I don't want to withdraw, but it appears to be the only way to reduce the stress I'm under. I've worked so hard. I've been doing well grade wise despite everything. I seem to be popular with my classmates even with my eccentricities. Lots of people want to work with me so I must be a good teammate. I've also worked really hard on behalf of the class getting guest speakers and building the brand. I've even helped out students when I can though I don't have much of a business background. I just do all the readings and write summaries. I always try to help people, which according to the doctor may be part of my problems.
I used to have hopes and dreams. Now I don't even want to get out of bed, I'm so filled with despair. I can't see how I can go on like this; I just don't see things getting any better. No one I've talked to has offered me any hope of a better Period 3. Maybe if my grandfather hadn't died suddenly on Saturday. Maybe if I'd had a happier last few years prior to the MBA. The MBA was supposed to be a new beginning for me, something to get my life back on track. Instead to use Steve Keller's new favorite word it has become hellacious. All I do now is worry and stress 24 hours a day. I can't sleep. I continue to lose weight, which normally I'd be happy about but I honestly worry so much I forget to eat and I don't have much of an appetite anyway when I do remember to eat.

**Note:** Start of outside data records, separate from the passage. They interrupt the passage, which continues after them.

-- ==== Sys2Proof/Machine/Sluice.lean ====
section
/-! DEFINITION. Sluicing (R126 to R131): retirement requests, the states of a creel's sluicing engine, the copy of units, the
commit of a new bank map; soft errors (R142). -/

namespace Sys2Proof.Machine

/-! ## The engine's state (R122, R151) -/

/-- The engine of a creel in a phase, with the trace record of the change; 0 is idle. -/
def sluicePhaseTo (s : State) (k : CreelId) (u : Sluice) (p : Nat) : State :=
  let s := modCreel s k fun c => { c with sluice := if p = 0 then none else some { u with phase := p } }
  traceRec s ⟨⟨k.x, k.y, u.req.core⟩, 0⟩ 8
    ([BitVec.ofNat 8 u.req.store, BitVec.ofNat 8 u.req.bank, BitVec.ofNat 8 p] ++ leBytes 2 (sluiceLeft (creelOf s k))
      ++ List.replicate 11 0)

/-! ## LOWER (R123, R127, R133) -/

/-- R123. The capacity field of a request's store lowered by one bank, with the versions. -/
def lowerField (s : State) (k : CreelId) (r : BankReq) : State :=
  let core (f : CapCore → CapCore) : State :=
    modCreel s k fun c => { c with capCore := c.capCore.put r.core (f (c.capCore.get r.core CapCore.initial)) }
  let s := match r.store with
    | 1 => modCreel s k fun c => { c with spBytes := c.spBytes - 8192 }
    | 2 => core fun p => { p with lsBytes := p.lsBytes - 8192 }
    | 3 => core fun p => { p with regN := p.regN - 128 }
    | _ => core fun p => { p with icBytes := p.icBytes - 4096 }
  let s := modCreel s k fun c => { c with capVer := c.capVer + 1 }
  { s with capDver := s.capDver + 1 }

/-- R75, R127. The teams on a creel whose footprint in force no longer fits it, outermost first. -/
def misfits (s : State) (k : CreelId) : List (TeamKey × TeamSt) :=
  ((teamsAt s k).filter fun (q, _) => !fitsCreel s (teamFoot s q) k).reverse

/-- R133. The over-capacity fault: a save with deadline 0, counted. -/
def overCapacity (s : State) (k : CreelId) (q : TeamKey) : State := (preempt (count s k.die 69) q (some 0) 1).1

/-- R122, R126. A write of RET_CTL: THRESH, and with GO a request, whose result LAST gives. -/
def execRetCtlRetire (c : CreelId) (v : Word) (s : State) : Out :=
  let s := modCreel s c fun k => { k with thresh := v.extractLsb' 32 16 }
  .next (if v.getLsbD 0 then
      let (s, n) := requestBank s c
        ⟨(v.extractLsb' 2 3).toNat, (v.extractLsb' 5 3).toNat, (v.extractLsb' 8 8).toNat, false⟩
      modCreel s c fun k => { k with lastRet := BitVec.ofNat 8 n }
    else s)

/-- R127. LOWER: the field is lowered, teams that no longer fit take the over-capacity fault; then WAITFIT. -/
def execSluiceStart (c : CreelId) (s : State) : Out :=
  let k := creelOf s c
  .next (match k.sluice, k.sluiceQ with
    | none, r :: rest =>
      if mooringHolds s then s
      else
        let u : Sluice := ⟨r, 1, [], none, []⟩
        let s := sluicePhaseTo (modCreel s c fun k => { k with sluiceQ := rest }) c u 1
        let s := lowerField s c r
        let s := (misfits s c).foldl (fun s (q, _) => overCapacity s c q) s
        sluiceWake (sluicePhaseTo s c u 2) c
    | _, _ => s)

/-! ## WAITFIT and PIN (R127, R131) -/

/-- R131. Cores of a creel whose static regions a request concerns. -/
def pinCores (k : CreelId) (r : BankReq) (c : CoreId) : Bool :=
  decide (c.creel = k) && (decide (r.store = 1) || decide (c.node = r.core))

/-- R131. Is the bank of a request pinned? -/
def bankPinned (s : State) (k : CreelId) (r : BankReq) : Bool :=
  if r.store = 4 then
    (coreOf s ⟨k.x, k.y, r.core⟩).icache.any fun l => decide (l.way = r.bank) && l.lock.isSome
  else s.threads.any fun (t, th) => pinCores k r t.core && th.region.isSome

/-- R127, R131. Every faulted team has left: PIN. For an uncorrectable error the threads in static regions concerned take a
CAPACITY trap at their next issue, and PIN does not wait. -/
def execSluiceWaitfitDone (c : CreelId) (s : State) : Out :=
  .next (match (creelOf s c).sluice with
    | some u =>
      if u.phase = 2 ∧ (misfits s c).isEmpty = true then
        let s := sluicePhaseTo s c u 3
        let hit := s.threads.filter fun (t, th) => u.req.forError && pinCores c u.req t.core && th.region.isSome
        let s := hit.foldl (fun s (t, _) => modThread s t fun th => { th with
          trap := match th.trap with
            | some tr => some tr
            | none => some ⟨8, 3⟩ }) s
        sluiceWake s c
      else s
    | none => s)

/-! ## ALLOC (R125, R130) -/

/-- R125. Words of the scratchpad that leave a bank, in increasing order; `n` is the new size in words. -/
def scratchMoves (k : CreelSt) (bank n : Nat) : List Nat :=
  let natural := ((List.range (n / 64 + 1)).map fun i => 64 * i + bank).filter fun w =>
    decide (w < n) && (k.spMap.find w).isNone
  let again := (k.spMap.filter fun (w, slot) => decide (w < n ∧ slot % 64 = bank)).map (·.1)
  (natural ++ again).mergeSort (fun a b => decide (a ≤ b))

/-- R125. The free slots they go to, in increasing (index, bank) order. -/
def scratchFree (k : CreelSt) (bank n : Nat) : List Nat :=
  (((List.range 1024).map fun i => scratchSlot k (n + i)).filter fun slot => slot % 64 ≠ bank).mergeSort
    (fun a b => decide (a ≤ b))

/-- R130. The threads of a core in increasing order of their bases. -/
def byBase (s : State) (c : CoreId) : List (ThreadId × Thread) :=
  (s.threads.filter fun (t, _) => decide (t.core = c)).mergeSort fun a b => decide (a.2.base ≤ b.2.base)

/-- R128. The units of a sluice in the order of their copy; for a register file the entries, whose new positions rise with
the old (R130). -/
def sluiceUnits (s : State) (k : CreelId) (r : BankReq) : List Nat :=
  match r.store with
  | 1 => scratchMoves (creelOf s k) r.bank ((creelOf s k).spBytes / 8)
  | 2 => (List.range ((capOf s ⟨k.x, k.y, r.core⟩).lsBytes / 8)).reverse
  | 3 => (byBase s ⟨k.x, k.y, r.core⟩).flatMap fun (_, th) => (List.range th.nregs).map fun i => th.base + i
  | _ => []

/-- Is a team on its way out already, by a save or discard whose deadline has come? -/
def disturbed (s : State) (t : TeamSt) : Bool :=
  match t.phase with
  | .placed => false
  | .leaving 0 => false
  | .leaving 3 => decide (t.asked ≠ 0 ∧ t.deadline ≤ s.cyc)
  | .leaving _ => decide (t.deadline ≤ s.cyc)
  | _ => true

/-- R130. Live ranges that the lowered register file cannot hold: the team that holds the range of the highest base takes the
over-capacity fault, unless it is leaving already; none where the ranges fit. -/
def regsMisfit (s : State) (k : CreelId) (r : BankReq) : Option State :=
  let c : CoreId := ⟨k.x, k.y, r.core⟩
  if r.store ≠ 3 ∨ liveRegs s c ≤ (capOf s c).regN then none
  else
    let top := ((byBase s c).filterMap fun (_, th) => th.key).getLast?
    some (match top with
      | some q =>
        (match s.teams.find q with
        | some t => if disturbed s t then s else overCapacity s k q
        | none => s)
      | none => s)

/-! ## COMMIT (R125, R127, R130) -/

/-- Cells of a list that lie in a store at or above its size are dropped. -/
def dropAbove (m : List Host.Cell) (scale base size top : Nat) : List Host.Cell :=
  m.filter fun x => !decide (base + size ≤ scale * x.1 ∧ scale * x.1 < base + top)

/-- The positions of a store at or above its new size are gone. -/
def dropPositions (s : State) (base size top : Nat) : State :=
  { s with
    mem := dropAbove s.mem 1 base size top
    bits := dropAbove s.bits 8 base size top
    err := dropAbove s.err 1 base size top }

/-- R130. Where the live ranges of a core go: laid out from entry 0 in increasing order of their bases. -/
def regPlaces (s : State) (c : CoreId) : List (ThreadId × Nat × Nat × Nat) :=
  ((byBase s c).foldl (fun (l, n) (t, th) => (l ++ [(t, th.base, n, th.nregs)], n + th.nregs))
    (([] : List (ThreadId × Nat × Nat × Nat)), 0)).1

/-- R130. The ranges that still live go to the places of ALLOC, bases and entries at once; one that began since stands clear of
them (R101) and stays. -/
def compactRegs (s : State) (c : CoreId) (places : List (ThreadId × Nat × Nat × Nat)) : State :=
  let goes (t : ThreadId) (th : Thread) : Nat :=
    match places.find? fun p => decide (p.1 = t ∧ p.2.1 = th.base ∧ p.2.2.2 = th.nregs) with
    | some p => p.2.2.1
    | none => th.base
  let live := (byBase s c).map fun (t, th) => (t, th.base, goes t th, th.nregs)
  let old := s.regs
  let kept := s.regs.filter fun ((d, _), _) => decide (d ≠ c)
  let moved := live.flatMap fun (_, b, n, len) => (List.range len).filterMap fun i =>
    (old.find (c, b + i)).map fun e => ((c, n + i), e)
  let s := { s with regs := kept ++ moved }
  live.foldl (fun s (t, _, n, _) => modThread s t fun th => { th with base := n }) s

/-- R125. The new map of a store. -/
def newMap (s : State) (k : CreelId) (u : Sluice) : State :=
  let r := u.req
  let c : CoreId := ⟨k.x, k.y, r.core⟩
  match r.store with
  | 1 =>
    let n := (creelOf s k).spBytes / 8
    let moves := (scratchMoves (creelOf s k) r.bank n).zip (scratchFree (creelOf s k) r.bank n)
    let s := modCreel s k fun q => { q with
      spMap := moves.foldl (fun m (w, slot) => SMap.put m w slot) (q.spMap.filter fun (w, _) => decide (w < n)) }
    dropPositions s (windowBase k) (8 * n) 0x80000
  | 2 => dropPositions s (windowBase k + 0x80000 + 0x10000 * r.core) (capOf s c).lsBytes 0x10000
  | 3 => compactRegs s c u.places
  | _ => modCore s c fun q => { q with icache := q.icache.filter fun l => l.way ≠ r.bank }

/-- R127. COMMIT: the new map replaces the old, the bank is marked retired, MAPV and counter 68 go up; SRBEGINs that waited go
on (R131), and the next request is taken. -/
def sluiceCommit (s : State) (k : CreelId) (u : Sluice) : State :=
  let r := u.req
  let s := newMap (sluicePhaseTo s k { u with units := [], copying := none } 6) k u
  let s := modCreel s k fun q =>
    let q := { q with mapv := q.mapv + 1 }
    if r.store = 1 then { q with spRet := q.spRet ||| (1#64 <<< r.bank) }
    else
      let p := q.capCore.get r.core CapCore.initial
      { q with capCore := q.capCore.put r.core { p with ret := p.ret ||| (1#24 <<< bankBit r) } }
  let s := sluicePhaseTo (count s k.die 68) k u 0
  let s := (List.range 7).foldl (fun s n => wake s ⟨k.x, k.y, n⟩ fun q => decide (q = .region)) s
  kickSluice s k

/-- R128. The copy of the next unit awaits cycles in which its two banks serve no other access, a free time (DESIGN CHOICE, log
51); after the last one the map is committed. -/
def nextCopy (s : State) (k : CreelId) (u : Sluice) : State :=
  match u.units with
  | [] => sluiceCommit s k u
  | _ => (modCreel s.drawn k fun q => { q with sluice := some { u with copying := none } }).after (1 + Config.delay s.free)
      (.event (.sluiceUnitCopy k))

/-- R127, R130, R131. No static region pins the bank: ALLOC, then COPY; an instruction-cache bank commits at once. -/
def execSluicePinDone (c : CreelId) (s : State) : Out :=
  .next (match (creelOf s c).sluice with
    | some u =>
      if u.phase = 4 ∨ (u.phase = 3 ∧ (u.req.forError ∨ bankPinned s c u.req = false)) then
        let s := if u.phase = 3 then sluicePhaseTo s c u 4 else s
        match regsMisfit s c u.req with
        | some s => s
        | none =>
          if u.req.store = 4 then sluiceCommit s c u
          else
            let u := { u with
              units := sluiceUnits s c u.req
              places := if u.req.store = 3 then regPlaces s ⟨c.x, c.y, u.req.core⟩ else [] }
            nextCopy (sluicePhaseTo s c u 5) c { u with phase := 5 }
      else s
    | none => s)

/-- The physical address of a unit; a register entry has none. -/
def unitPlace (k : CreelId) (r : BankReq) (w : Nat) : Option Nat :=
  match r.store with
  | 1 => some (windowBase k + 8 * w)
  | 2 => some (windowBase k + 0x80000 + 0x10000 * r.core + 8 * w)
  | _ => none

/-- R128. A unit's copy begins, for two cycles; or it has been copied with its tag, sticky and check bits: one that fails its
check stays so (R142). -/
def execSluiceUnitCopy (c : CreelId) (s : State) : Out :=
  .next (match (creelOf s c).sluice with
    | some u =>
      match u.copying, u.units with
      | some w, _ =>
        let s := match unitPlace c u.req w with
          | some pa => noteRead s pa 8
          | none => s
        nextCopy s c { u with copying := none }
      | none, w :: r => (modCreel s c fun q => { q with sluice := some { u with units := r, copying := some w } }).after 2
          (.event (.sluiceUnitCopy c))
      | none, [] => s
    | none => s)

/-! ## Soft errors (R142) -/

/-- R142, R424. A soft error makes a check unit hold a corrected or an uncorrectable error, or changes an entry's stored bits; a
corrected one is counted as it comes (DEDUCED, log 49). -/
def execSoftError (site : ErrorSite) (s : State) : Out :=
  .next (match site with
    | .memory pa bad =>
      if (homeOf s pa).isNone then s
      else
        let a := pa / unitLen pa * unitLen pa
        if bad then { s with err := cellSet s.err a 2 }
        else if unitState s pa = 2 then s
        else corrected { s with err := cellSet s.err a 1 } a
    | .bank core store bank bad =>
      let r : BankReq := ⟨store, core.node, bank, true⟩
      if (store ≠ 3 ∧ store ≠ 4) ∨ !bankValid r ∨ !creelThere s core.creel ∨ bankRetired (creelOf s core.creel) r then s
      else if bad then (requestBank (count s core.die 8) core.creel r).1
      else correctedAt (count s core.die 7) core.creel r
    | .register core entry flip =>
      let e := s.regs.get (core, entry) RegEntry.zero
      if 2048 ≤ entry then s else { s with regs := s.regs.put (core, entry) { e with d := e.d ^^^ flip } })

end Sys2Proof.Machine
end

I want to publicly thank Gary Lau who has been a true friend. My problems seem to have become his problems, which is another reason to withdraw. I never wanted to cause anyone any grief. I never imagined anything like this would happen, and I'm the most pessimistic person I know. It has absolutely devastated me. I don't think I'll ever recover or be happy again. I'm so sorry and so sad.
Many other people have offered to help, but apparently "nothing can be done". If anyone has any suggestions or words of encouragement they can send them to me at andrew [at] muschamp.ca I'm going to have to do a lot of thinking this weekend. All I seem to do anymore is think and none of my thoughts are happy.
I leave you all with another Townes Van Zandt quotation, perhaps from the saddest song I've ever heard:
"Sorrow and Solitude, These are the precious things, And the only words, That are worth remembering."
Music has always been my means to cope, but even music offers me little
PS The song is called Nothin' I put a cover of it on the CD I made Gary during the break. I tried not to put too many 'downer' songs on it but perhaps I failed at that too. Nothing seems to go right for me anymore.
PPS I'm not suicidal or homicidal though I was distraught at being accused of being both in counseling, counseling isn't very comforting either.